Available records START

-- ==== Sys2Proof/Laws/Rx.lean ====
section
/-! SUPPORT. The receiver's shared functions: lengths, monotonicity, and what writing its results does. -/

namespace Sys2Proof.Machine

open Sys2Proof

@[simp] theorem rxBits_length (tieHigh : Bool) (S T : Nat) (xs : List Nat) :
    (rxBits tieHigh S T xs).length = rxGroupCount S xs.length := by
  simp [rxBits]

@[simp] theorem rxSamplesOp_length (s : State) : (rxSamplesOp s).length = rxLenOp s := by
  simp [rxSamplesOp]

theorem rxGroupCount_le (S L : Nat) : rxGroupCount S L ≤ L := by
  have := List.countP_le_length (p := fun i => decide (groupEnd S i ≤ L)) (l := List.range L)
  simpa [rxGroupCount] using this

theorem groupEnd_eq_groupStart (S i : Nat) : groupEnd S i = groupStart S (i + 1) := rfl

theorem groupStart_mono {S i j : Nat} (h : i ≤ j) : groupStart S i ≤ groupStart S j :=
  Nat.div_le_div_right (Nat.mul_le_mul_right S h)

/-- For a ratio of at least 1, group i ends beyond sample i. -/
theorem lt_groupEnd {S : Nat} (h : 0x10000 ≤ S) (i : Nat) : i < groupEnd S i := by
  unfold groupEnd
  rw [Nat.lt_iff_add_one_le, Nat.le_div_iff_mul_le (by decide)]
  exact Nat.mul_le_mul_left (i + 1) h

theorem rxRatioBelowOne_iff {s : State} : rxRatioBelowOne s = true ↔ s.rxSpb.toNat < 0x10000 :=
  decide_eq_true_iff

theorem rxRatioBelowOne_eq_false_iff {s : State} : rxRatioBelowOne s = false ↔ 0x10000 ≤ s.rxSpb.toNat :=
  decide_eq_false_iff_not.trans Nat.not_lt

theorem rxTailDiscarded_iff {S L G : Nat} : rxTailDiscarded S L G = true ↔ G * S / 0x10000 < L ∨ G % 10 ≠ 0 := by
  rw [rxTailDiscarded, Bool.or_eq_true, decide_eq_true_iff, Bool.not_eq_true', decide_eq_false_iff_not]
  rfl

/-- Every complete word is valid or dropped (R133). -/
theorem rxOut_length_add_dropped (bits : List Bool) : (rxOut bits).length + rxDropped bits = bits.length / 10 := by
  have h := List.length_eq_countP_add_countP (wordValid bits) (l := List.range (wordCount bits))
  simp only [List.length_range, wordCount] at h
  simp only [rxOut, rxDropped, List.length_map, wordCount, ← List.countP_eq_length_filter]
  refine Eq.trans ?_ h.symm
  congr 1
  apply List.countP_congr
  intro w _
  simp

/-- Writing a decode's results changes RX_BYTE and the three counts alone. -/
theorem writeRxResults_eq (out : List Byte) (nbits ndrop : Nat) (s : State) :
    writeRxResults out nbits ndrop s =
      { s with
        mem := (writeRxResults out nbits ndrop s).mem
        rxNbytes := BitVec.ofNat 32 out.length
        rxNbits := BitVec.ofNat 32 nbits
        rxNdrop := BitVec.ofNat 32 ndrop } := by
  simp only [writeRxResults]
  rw [fillBuffer_eq]

@[simp] theorem writeRxResults_params (out : List Byte) (nbits ndrop : Nat) (s : State) :
    (writeRxResults out nbits ndrop s).params = s.params := by rw [writeRxResults_eq]

@[simp] theorem writeRxResults_phase (out : List Byte) (nbits ndrop : Nat) (s : State) :
    (writeRxResults out nbits ndrop s).phase = s.phase := by rw [writeRxResults_eq]

@[simp] theorem writeRxResults_status (out : List Byte) (nbits ndrop : Nat) (s : State) :
    (writeRxResults out nbits ndrop s).status = s.status := by rw [writeRxResults_eq]

@[simp] theorem writeRxResults_codecValue (out : List Byte) (nbits ndrop : Nat) (s : State) :
    (writeRxResults out nbits ndrop s).codecValue = s.codecValue := by rw [writeRxResults_eq]

@[simp] theorem writeRxResults_codecMax (out : List Byte) (nbits ndrop : Nat) (s : State) :
    (writeRxResults out nbits ndrop s).codecMax = s.codecMax := by rw [writeRxResults_eq]

@[simp] theorem writeRxResults_codecMin (out : List Byte) (nbits ndrop : Nat) (s : State) :
    (writeRxResults out nbits ndrop s).codecMin = s.codecMin := by rw [writeRxResults_eq]

@[simp] theorem writeRxResults_codecTag (out : List Byte) (nbits ndrop : Nat) (s : State) :
    (writeRxResults out nbits ndrop s).codecTag = s.codecTag := by rw [writeRxResults_eq]

@[simp] theorem writeRxResults_codecFrame (out : List Byte) (nbits ndrop : Nat) (s : State) :
    (writeRxResults out nbits ndrop s).codecFrame = s.codecFrame := by rw [writeRxResults_eq]

@[simp] theorem writeRxResults_codecDecRaw (out : List Byte) (nbits ndrop : Nat) (s : State) :
    (writeRxResults out nbits ndrop s).codecDecRaw = s.codecDecRaw := by rw [writeRxResults_eq]

@[simp] theorem writeRxResults_codecDecTag (out : List Byte) (nbits ndrop : Nat) (s : State) :
    (writeRxResults out nbits ndrop s).codecDecTag = s.codecDecTag := by rw [writeRxResults_eq]

@[simp] theorem writeRxResults_rxSpb (out : List Byte) (nbits ndrop : Nat) (s : State) :
    (writeRxResults out nbits ndrop s).rxSpb = s.rxSpb := by rw [writeRxResults_eq]

@[simp] theorem writeRxResults_rxThresh (out : List Byte) (nbits ndrop : Nat) (s : State) :
    (writeRxResults out nbits ndrop s).rxThresh = s.rxThresh := by rw [writeRxResults_eq]

@[simp] theorem writeRxResults_rxLen (out : List Byte) (nbits ndrop : Nat) (s : State) :
    (writeRxResults out nbits ndrop s).rxLen = s.rxLen := by rw [writeRxResults_eq]

@[simp] theorem writeRxResults_txNbytes (out : List Byte) (nbits ndrop : Nat) (s : State) :
    (writeRxResults out nbits ndrop s).txNbytes = s.txNbytes := by rw [writeRxResults_eq]

@[simp] theorem writeRxResults_txNbits (out : List Byte) (nbits ndrop : Nat) (s : State) :
    (writeRxResults out nbits ndrop s).txNbits = s.txNbits := by rw [writeRxResults_eq]

@[simp] theorem writeRxResults_spiMode (out : List Byte) (nbits ndrop : Nat) (s : State) :
    (writeRxResults out nbits ndrop s).spiMode = s.spiMode := by rw [writeRxResults_eq]

@[simp] theorem writeRxResults_spiOrder (out : List Byte) (nbits ndrop : Nat) (s : State) :
    (writeRxResults out nbits ndrop s).spiOrder = s.spiOrder := by rw [writeRxResults_eq]

@[simp] theorem writeRxResults_spiByteCount (out : List Byte) (nbits ndrop : Nat) (s : State) :
    (writeRxResults out nbits ndrop s).spiByteCount = s.spiByteCount := by rw [writeRxResults_eq]

@[simp] theorem writeRxResults_spiClkdiv (out : List Byte) (nbits ndrop : Nat) (s : State) :
    (writeRxResults out nbits ndrop s).spiClkdiv = s.spiClkdiv := by rw [writeRxResults_eq]

@[simp] theorem writeRxResults_spiReading (out : List Byte) (nbits ndrop : Nat) (s : State) :
    (writeRxResults out nbits ndrop s).spiReading = s.spiReading := by rw [writeRxResults_eq]

@[simp] theorem writeRxResults_spiSclk (out : List Byte) (nbits ndrop : Nat) (s : State) :
    (writeRxResults out nbits ndrop s).spiSclk = s.spiSclk := by rw [writeRxResults_eq]

@[simp] theorem writeRxResults_spiCsN (out : List Byte) (nbits ndrop : Nat) (s : State) :
    (writeRxResults out nbits ndrop s).spiCsN = s.spiCsN := by rw [writeRxResults_eq]

@[simp] theorem writeRxResults_spiPos (out : List Byte) (nbits ndrop : Nat) (s : State) :
    (writeRxResults out nbits ndrop s).spiPos = s.spiPos := by rw [writeRxResults_eq]

@[simp] theorem writeRxResults_spiBits (out : List Byte) (nbits ndrop : Nat) (s : State) :
    (writeRxResults out nbits ndrop s).spiBits = s.spiBits := by rw [writeRxResults_eq]

@[simp] theorem writeRxResults_rst (out : List Byte) (nbits ndrop : Nat) (s : State) :
    (writeRxResults out nbits ndrop s).rst = s.rst := by rw [writeRxResults_eq]

@[simp] theorem writeRxResults_inputs (out : List Byte) (nbits ndrop : Nat) (s : State) :
    (writeRxResults out nbits ndrop s).inputs = s.inputs := by rw [writeRxResults_eq]

@[simp] theorem writeRxResults_miso (out : List Byte) (nbits ndrop : Nat) (s : State) :
    (writeRxResults out nbits ndrop s).miso = s.miso := by rw [writeRxResults_eq]

@[simp] theorem writeRxResults_misoDrawn (out : List Byte) (nbits ndrop : Nat) (s : State) :
    (writeRxResults out nbits ndrop s).misoDrawn = s.misoDrawn := by rw [writeRxResults_eq]

@[simp] theorem writeRxResults_history (out : List Byte) (nbits ndrop : Nat) (s : State) :
    (writeRxResults out nbits ndrop s).history = s.history := by rw [writeRxResults_eq]

@[simp] theorem writeRxResults_rdata (out : List Byte) (nbits ndrop : Nat) (s : State) :
    (writeRxResults out nbits ndrop s).rdata = s.rdata := by rw [writeRxResults_eq]

@[simp] theorem writeRxResults_rxNbytes (out : List Byte) (nbits ndrop : Nat) (s : State) :
    (writeRxResults out nbits ndrop s).rxNbytes = BitVec.ofNat 32 out.length := rfl

@[simp] theorem writeRxResults_rxNbits (out : List Byte) (nbits ndrop : Nat) (s : State) :
    (writeRxResults out nbits ndrop s).rxNbits = BitVec.ofNat 32 nbits := rfl

@[simp] theorem writeRxResults_rxNdrop (out : List Byte) (nbits ndrop : Nat) (s : State) :
    (writeRxResults out nbits ndrop s).rxNdrop = BitVec.ofNat 32 ndrop := rfl

theorem writeRxResults_mem (out : List Byte) (nbits ndrop : Nat) (s : State) :
    (writeRxResults out nbits ndrop s).mem = (fillBuffer s .rxByte (rxEntryOf out)).mem := rfl

/-- RX_BYTE after writing a decode's results. -/
theorem readEntry_writeRxResults {out : List Byte} {nbits ndrop k : Nat} {s : State} (hw : s.mem.wf = true)
    (hk : k < s.params.rxOutDepth) :
    readEntry (writeRxResults out nbits ndrop s) .rxByte k = (out.getD k 0#8).setWidth 32 := by
  have h : readEntry (writeRxResults out nbits ndrop s) .rxByte k = readEntry (fillBuffer s .rxByte (rxEntryOf out)) .rxByte k :=
    rfl
  rw [h, readEntry_fillBuffer hw hk]
  apply entryValue_of_lt
  rw [rxEntryOf, BitVec.toNat_setWidth]
  have := (out.getD k 0#8).isLt
  simp only [bufWidth]
  omega

end Sys2Proof.Machine
end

Available records END

### Task details
Retype exactly the lines of the data above that fall between the line with "theorem writeRxResults_rst (out" and the line with "theorem writeRxResults_inputs (out", inclusive, and add nothing.

### Exercise answer
@[simp] theorem writeRxResults_rst (out : List Byte) (nbits ndrop : Nat) (s : State) :
    (writeRxResults out nbits ndrop s).rst = s.rst := by rw [writeRxResults_eq]

@[simp] theorem writeRxResults_inputs (out : List Byte) (nbits ndrop : Nat) (s : State) :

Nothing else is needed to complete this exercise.